Внесите тела
Шрифт:
– Это выделило бы его среди прочих джентльменов, – криво усмехается он.
– И люди сказали бы, что прибор у Гарри Норриса побольше королевского, да и пользоваться им он мастак?
– Только послушай, что ты говоришь. Королю приходится терпеть, что его личная жизнь в отличие от жизни обычного человека выставлена напоказ. Король считает, по крайней мере хочет показать, что королева распутна, испорчена и не способна обуздать свои страсти. Если у нее были связи с таким количеством мужчин, какие могут быть оправдания? Поэтому они и предстали перед судом до нее. Если они виновны, то она и подавно.
Грегори кивает. Кажется, понимает до известной степени. Когда Грегори спрашивает, виноваты ли они, сына волнует, совершали ли они то, в чем их обвиняют, или нет. Когда о виновности спрашивает он, его интересует,
Как сказали сегодня в суде: мы виновны во всем, в чем нас обвиняют, и нет такого греха, которого бы мы не совершили, мы – средоточие пороков, но мы пребываем в неведении, каких именно пороков, и даже церковь не способна наставить нас.
Из Ватикана – кому и разбираться в грехах, как не им? – приходят вести, что в это трудное время любой знак примирения со стороны короля будет встречен с пониманием.
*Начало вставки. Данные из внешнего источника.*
/-- The invariant bounds the fill count by the size of the buffer, 56 (R24, R30). -/
theorem fill_le_frameMax (h : s.Inv) : s.fill.toNat ≤ frameMax := by
  have hc := h.controlled
  simp only [frameMax]
  cases hst : s.st with
  | seekMagic => simp [(control_idle (.inl hst)).1 hc]
  | ended => simp [(control_idle (.inr hst)).1 hc]
  | readType => simp [((control_readType hst).1 hc).1]
  | emit =>
    have hlen := flen_le_of_inv h (.inr hst)
    obtain ⟨-, hfill⟩ := (control_emit hst).1 hc
    omega
  | readBody =>
    have hlen := flen_le_of_inv h (.inl hst)
    cases hph : s.phase with
    | ts => simp [((control_readTs hst hph).1 hc).2]
    | pl => simp [((control_readPl hst hph).1 hc).2.1]
    | tr =>
      obtain ⟨-, hfill⟩ := (control_readTr hst hph).1 hc
      omega

theorem fb_wf_of_inv (h : s.Inv) : s.fb.wf := Memory.wf_of_keys h.bufferFilled (fill_le_frameMax h)

/-- Settles O52: the invariant is kept by each instruction, SYNC.STEP move by move, and by every other input; a buffer filled
from 0 to at most 56 is in canonical form. -/
theorem stepKeepsInvariant : Obligations.StepKeepsInvariant :=
  fun _ _ h hs => ⟨inv_step h hs, fb_wf_of_inv (inv_step h hs)⟩

end Sys2Proof.Machine
end

section
/-!
PROOFS. What a step does with each input (spec/10_state.md R37, R38; spec/20_memory.md R66; spec/42_sync.md R151), and what
is refused under an illegal Type Table (spec/10_state.md R30).
-/

namespace Sys2Proof.Machine

variable {s : State} {rest : List Input}

/-! ### An illegal Type Table -/

/-- Settles O48: legality by `legal_iff`; each reader of the table refuses at its `whenLegal`. -/
theorem illegalTypeTableIsRefused : Obligations.IllegalTypeTableIsRefused := by
  refine ⟨fun _ => legal_iff, fun s ⟨t, l, hl, hlong⟩ => ?_⟩
  have hill : s.cfg.legal ≠ true := fun h => absurd (lookup_le_of_legal h hl) (Nat.not_le.2 hlong)
  exact ⟨fun _ _ _ => whenLegal_illegal _ hill, fun _ => whenLegal_illegal _ hill, fun _ => whenLegal_illegal _ hill,
    fun _ _ _ _ _ => whenLegal_illegal _ hill, fun _ _ _ _ => whenLegal_illegal _ hill,
    fun _ _ => whenLegal_illegal _ hill⟩

/-! ### Presentations other than SYNC.STEP -/

theorem step_present {p : Presented} (hin : s.inputs = .present p :: rest) :
    step s = issue p { s with inputs := rest } := step_serves hin

theorem issue_decoded {p : Presented} {i : Instr} (hp : ∀ c, p = .op4 c → c.op ≠ 0x7#4) (hd : decode s.cfg p = .ok i) :
    issue p s = exec i s := by
  simp only [issue, answered_other s hp, hd]

theorem issue_undecodable {p : Presented} {e : DecodeError} (hp : ∀ c, p = .op4 c → c.op ≠ 0x7#4)
    (hd : decode s.cfg p = .error e) : issue p s = undecodable p e s := by
  simp only [issue, answered_other s hp, hd]

/-! ### SYNC.STEP -/

theorem decodeCommand_syncStep {c : CommandPort} (hop : c.op = 0x7#4) (hlen : c.rx.length ≤ portMax) :
    decodeCommand c = .ok (.syncStep c.rx) := by
  unfold decodeCommand
  rw [hop]
  exact if_pos hlen

/-- Every read fits the 6-bit response ports, in every state (R37). -/
theorem readSize_le_portMax {n : Nat} (h : s.readSize = some n) : n ≤ portMax := by
  rcases readSize_eq_some_iff.1 h with ⟨-, rfl⟩ | ⟨-, ⟨-, rfl⟩ | ⟨-, -, rfl⟩ | ⟨-, rfl⟩⟩
  · decide
  · decide
  · exact Nat.le_of_lt_succ s.flen.isLt
  · decide

/-- A SYNC.STEP that issues a read takes the channel's answer to it (R51, R151). -/
theorem issue_op7_read {c : CommandPort} {n : Nat} (hop : c.op = 0x7#4) (hn : s.readSize = some n) :
    issue (.op4 c) s = exec (.syncStep (channelRead s.rx n).1) { s with rx := (channelRead s.rx n).2 } := by
  have hlen : (channelRead s.rx n).1.length ≤ portMax :=
    (channelRead_length s.rx n).trans (readSize_le_portMax hn)
  have hd := decodeCommand_syncStep (c := { c with rx := (channelRead s.rx n).1 }) hop hlen
  simp only [issue, answered_syncStep s hop, hn, decode, hd]

/-- A SYNC.STEP that issues no read takes no bytes. -/
theorem issue_op7_noRead {c : CommandPort} (hop : c.op = 0x7#4) (hn : s.readSize = none) :
    issue (.op4 c) s = exec (.syncStep []) s := by
  have hd := decodeCommand_syncStep (c := { c with rx := [] }) hop (Nat.zero_le _)
  simp only [issue, answered_syncStep s hop, hn, decode, hd]

/-- Settles O57: the oldest input is served, and what `issue` runs is the decoded instruction. -/
theorem stepRunsDecodedInstruction : Obligations.StepRunsDecodedInstruction :=
  ⟨fun _ _ _ _ hin hp hd => (step_present hin).trans (issue_decoded hp hd),
    fun _ _ _ _ hin hop hn => (step_present hin).trans (issue_op7_read hop hn),
    fun _ _ _ hin hop hn => (step_present hin).trans (issue_op7_noRead hop hn)⟩

/-! ### Command ports that are no instruction -/

/-- A command port whose operation has an operand wider than its port (R37, R184, R185). -/
inductive TooWide (c : CommandPort) : DecodeError → Prop where
  | payload (hop : c.op = 0x4#4) (h : portMax < c.payload.length) : TooWide c (.payloadTooLong c.payload.length)
  | frame (hop : c.op = 0x5#4) (h : portMax < c.frame.length) : TooWide c (.frameTooLong c.frame.length)
  | response (hop : c.op = 0x7#4) (h : portMax < c.rx.length) : TooWide c (.responseTooLong c.rx.length)
  | pixels (hop : c.op = 0xA#4) (h : pixelMax < c.pixels.length) : TooWide c (.tooManyPixels c.pixels.length)
  | pixelBytes (hop : c.op = 0xB#4) (h : payloadMax < c.pixelBytes.length) :
      TooWide c (.pixelBytesTooLong c.pixelBytes.length)

theorem decodeCommand_error_of_tooWide {c : CommandPort} {e : DecodeError} (h : TooWide c e) :
    decodeCommand c = .error e := by
  unfold decodeCommand
  cases h with
  | payload hop h | frame hop h | response hop h | pixels hop h | pixelBytes hop h =>
    rw [hop]
    exact if_neg (Nat.not_le.2 h)

theorem not_of_guard_error {p : Prop} [Decidable p] {i : Instr} {e e' : DecodeError}
    (h : (if p then .ok i else .error e' : Except DecodeError Instr) = .error e) : ¬p ∧ e = e' := by
  split at h
  · cases h
  · exact ⟨‹_›, (Except.error.inj h).symm⟩

/-- Only the five codes with a bounded operand can fail to decode. -/
theorem tooWide_of_decodeCommand_error {c : CommandPort} {e : DecodeError} (h : decodeCommand c = .error e) :
    TooWide c e := by
  have hop : ∀ {v : BitVec 4}, c.op.toNat = v.toNat → c.op = v := BitVec.eq_of_toNat_eq
  unfold decodeCommand at h
  split at h
  case h_5 h4 => obtain ⟨hlen, rfl⟩ := not_of_guard_error h; exact .payload (hop h4) (Nat.not_le.1 hlen)
  case h_6 h5 => obtain ⟨hlen, rfl⟩ := not_of_guard_error h; exact .frame (hop h5) (Nat.not_le.1 hlen)
  case h_8 h7 => obtain ⟨hlen, rfl⟩ := not_of_guard_error h; exact .response (hop h7) (Nat.not_le.1 hlen)
  case h_11 hA => obtain ⟨hlen, rfl⟩ := not_of_guard_error h; exact .pixels (hop hA) (Nat.not_le.1 hlen)
  case h_12 hB => obtain ⟨hlen, rfl⟩ := not_of_guard_error h; exact .pixelBytes (hop hB) (Nat.not_le.1 hlen)
  all_goals cases h

/-- Too wide an operand is refused by name (log 13). -/
theorem step_tooWide {c : CommandPort} {e : DecodeError} (hin : s.inputs = .present (.op4 c) :: rest)
    (hop : c.op ≠ 0x7#4) (h : TooWide c e) : step s = .refused (.notPresentable e) :=
  (step_present hin).trans
    (issue_undecodable (fun _ hc => Presented.op4.inj hc ▸ hop) (decodeCommand_error_of_tooWide h))

/-- With every operand within its port a command port decodes. -/
theorem decodeCommand_ok {c : CommandPort} (hop : c.op ≠ 0x7#4) (hp : c.payload.length ≤ portMax)
    (hf : c.frame.length ≤ portMax) (hx : c.pixels.length ≤ pixelMax) (hb : c.pixelBytes.length ≤ payloadMax) :
    ∃ i, decodeCommand c = .ok i := by
  cases hd : decodeCommand c with
  | ok i => exact ⟨i, rfl⟩
  | error e =>
    cases tooWide_of_decodeCommand_error hd with
    | payload _ h => exact absurd hp (Nat.not_le.2 h)
    | frame _ h => exact absurd hf (Nat.not_le.2 h)
    | response h7 _ => exact absurd h7 hop
    | pixels _ h => exact absurd hx (Nat.not_le.2 h)
    | pixelBytes _ h => exact absurd hb (Nat.not_le.2 h)

/-! ### Wire bytes that are no frame, and a timeout -/

/-- Undecodable wire bytes go where a frame's bytes go, under the same condition (log 14, log 18). -/
theorem step_wireGarbage {p : Presented} {f : List Byte} {e : DecodeError} (hp : p = .wire8 f ∨ p = .wire16 f)
    (hin : s.inputs = .present p :: rest) (hd : decode s.cfg p = .error e) :
    step s = whenLegal s (.next (({ s with inputs := rest } : State).arrive f)) := by
  rw [step_present hin]
  rcases hp with rfl | rfl <;> exact issue_undecodable (s := { s with inputs := rest }) (by nofun) hd

/-- Behind a boundary that ends the contents of RX, bytes that arrive begin a segment of their own (R66). -/
theorem channelArrive_boundary (segs : List (List Byte)) (bs : List Byte) :
    channelArrive (segs ++ [[]]) bs = segs ++ [bs] := by
  induction segs with
  | nil => rfl
  | cons seg segs ih =>
    cases segs with
    | nil => rfl
    | cons seg' segs => exact congrArg (seg :: ·) ih

/-- A timeout closes the last segment; where none was begun, it closes an empty one. -/
theorem channelTimeout_eq (rx : List (List Byte)) : channelTimeout rx = (if rx = [] then [[]] else rx) ++ [[]] := by
  cases rx <;> rfl

/-- Settles O60: command ports by what `decodeCommand` rejects, wire bytes by `step_wireGarbage`, a timeout by the boundary
it leaves. -/
theorem stepOnOtherInputs : Obligations.StepOnOtherInputs := by
  refine ⟨fun s c rest hin => ⟨fun hop h => ?_, fun hop h => ?_, fun hop h => ?_, fun hop h => ?_⟩,
    fun _ _ hop hp hf hx hb => decodeCommand_ok hop hp hf hx hb, fun _ _ => ⟨_, rfl⟩,
    fun s p f rest e hp hin hd => ⟨fun hl => ?_, fun hl => ?_⟩, fun s rest hin => ?_⟩
  · exact step_tooWide hin (by simp [hop]) (.payload hop h)
  · exact step_tooWide hin (by simp [hop]) (.frame hop h)
  · exact step_tooWide hin (by simp [hop]) (.pixels hop h)
  · exact step_tooWide hin (by simp [hop]) (.pixelBytes hop h)
  · exact ⟨_, (step_wireGarbage hp hin hd).trans (whenLegal_legal _ hl), channelArrive_flatten s.rx f, rfl⟩
  · exact (step_wireGarbage hp hin hd).trans (whenLegal_illegal _ (by simp [hl]))
  · refine ⟨_, step_serves hin, rfl, channelTimeout_eq s.rx, fun bs => ?_⟩
    show channelArrive (channelTimeout s.rx) bs = _
    rw [channelTimeout_eq]
    exact channelArrive_boundary _ bs

end Sys2Proof.Machine
end

section
/-!
PROOFS. The transport accesses (spec/20_memory.md R51, R54, R62, R66): what a SYNC.STEP takes from RX, which byte strings are
encoded frames, and what a send offers on TX.
-/

namespace Sys2Proof.Machine

variable {s t : State}

/-! ### The transport read -/

/-- SYNC.STEP itself leaves the straps, the Transport Channel and the pending inputs alone (R151, R163). -/
theorem exec_syncStep_env {r : List Byte} (h : exec (.syncStep r) s = .next t) :
    t.cfg = s.cfg ∧ t.rx = s.rx ∧ t.tx = s.tx ∧ t.txCount = s.txCount ∧ t.inputs = s.inputs := by
  obtain ⟨-, -, hm⟩ := execSyncStep_iff.1 h
  obtain ⟨-, hcfg, hrx, htx, hcount, hin, -⟩ := syncMove_kept hm
  exact ⟨hcfg, hrx, htx, hcount, hin⟩

theorem exec_syncStep_rx {r : List Byte} (h : exec (.syncStep r) s = .next t) : t.rx = s.rx := by
  obtain ⟨-, hrx, -⟩ := exec_syncStep_env h
  exact hrx

/-- A first segment shorter than the read is returned whole and removed (R66). -/
theorem channelRead_short {r : List Byte} {n : Nat} (rest : List (List Byte)) (h : r.length < n) :
    channelRead (r :: rest) n = (r, rest) := if_neg (Nat.not_le.2 h)

/-- The channel can give every response of 0 to `n` bytes and leave any contents behind it: a full read ends inside its
segment, a short one at a timeout (R51, R66). -/
theorem exists_channelRead {r : List Byte} {n : Nat} (seg : List Byte) (rest : List (List Byte)) (h : r.length ≤ n) :
    ∃ rx, channelRead rx n = (r, seg :: rest) := by
  rcases Nat.eq_or_lt_of_le h with hfull | hshort
  · exact ⟨_, channelRead_full hfull⟩
  · exact ⟨_, channelRead_short _ hshort⟩

/-- Settles O31: a presented SYNC.STEP runs with the channel's answer to its read, and the instruction leaves RX alone. -/
theorem stepConsumesExactlyItsResponse : Obligations.StepConsumesExactlyItsResponse := by
  refine ⟨fun s t h => ?_, fun _ _ _ => exec_syncStep_env, fun _ _ seg rest _ => exists_channelRead seg rest⟩
  cases hn : s.readSize with
  | some n =>
    have hexec := (issue_op7_read rfl hn).symm.trans h
    have hrx : t.rx = (channelRead s.rx n).2 := exec_syncStep_rx hexec
    refine ⟨(channelRead s.rx n).1, ?_, ?_, nofun, ?_⟩
    · rw [hrx]
      exact channelRead_flatten s.rx n
    · rintro _ ⟨rfl⟩
      exact channelRead_length s.rx n
    · rw [hrx]
      exact hexec
  | none =>
    have hexec := (issue_op7_noRead rfl hn).symm.trans h
    have hrx : t.rx = s.rx := exec_syncStep_rx hexec
    refine ⟨[], ?_, nofun, fun _ => rfl, ?_⟩
    · rw [hrx]
      rfl
    · rw [hrx]
      exact hexec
Ибо, если кого-то события последнего времени и удивляют, то только не Рим. Еще бы, Рим не удивишь ни супружеской неверностью, ни кровосмешением. В Ватикане времен кардинала Бейнбриджа ему не потребовалось много времени, чтобы понять: никто при папском дворе – включая самого Папу – не управляет событиями. Интриги плетутся сами по себе, заговоры безымянны, что не мешает им цвести пышным цветом, и точно известно одно: никто ничего не знает.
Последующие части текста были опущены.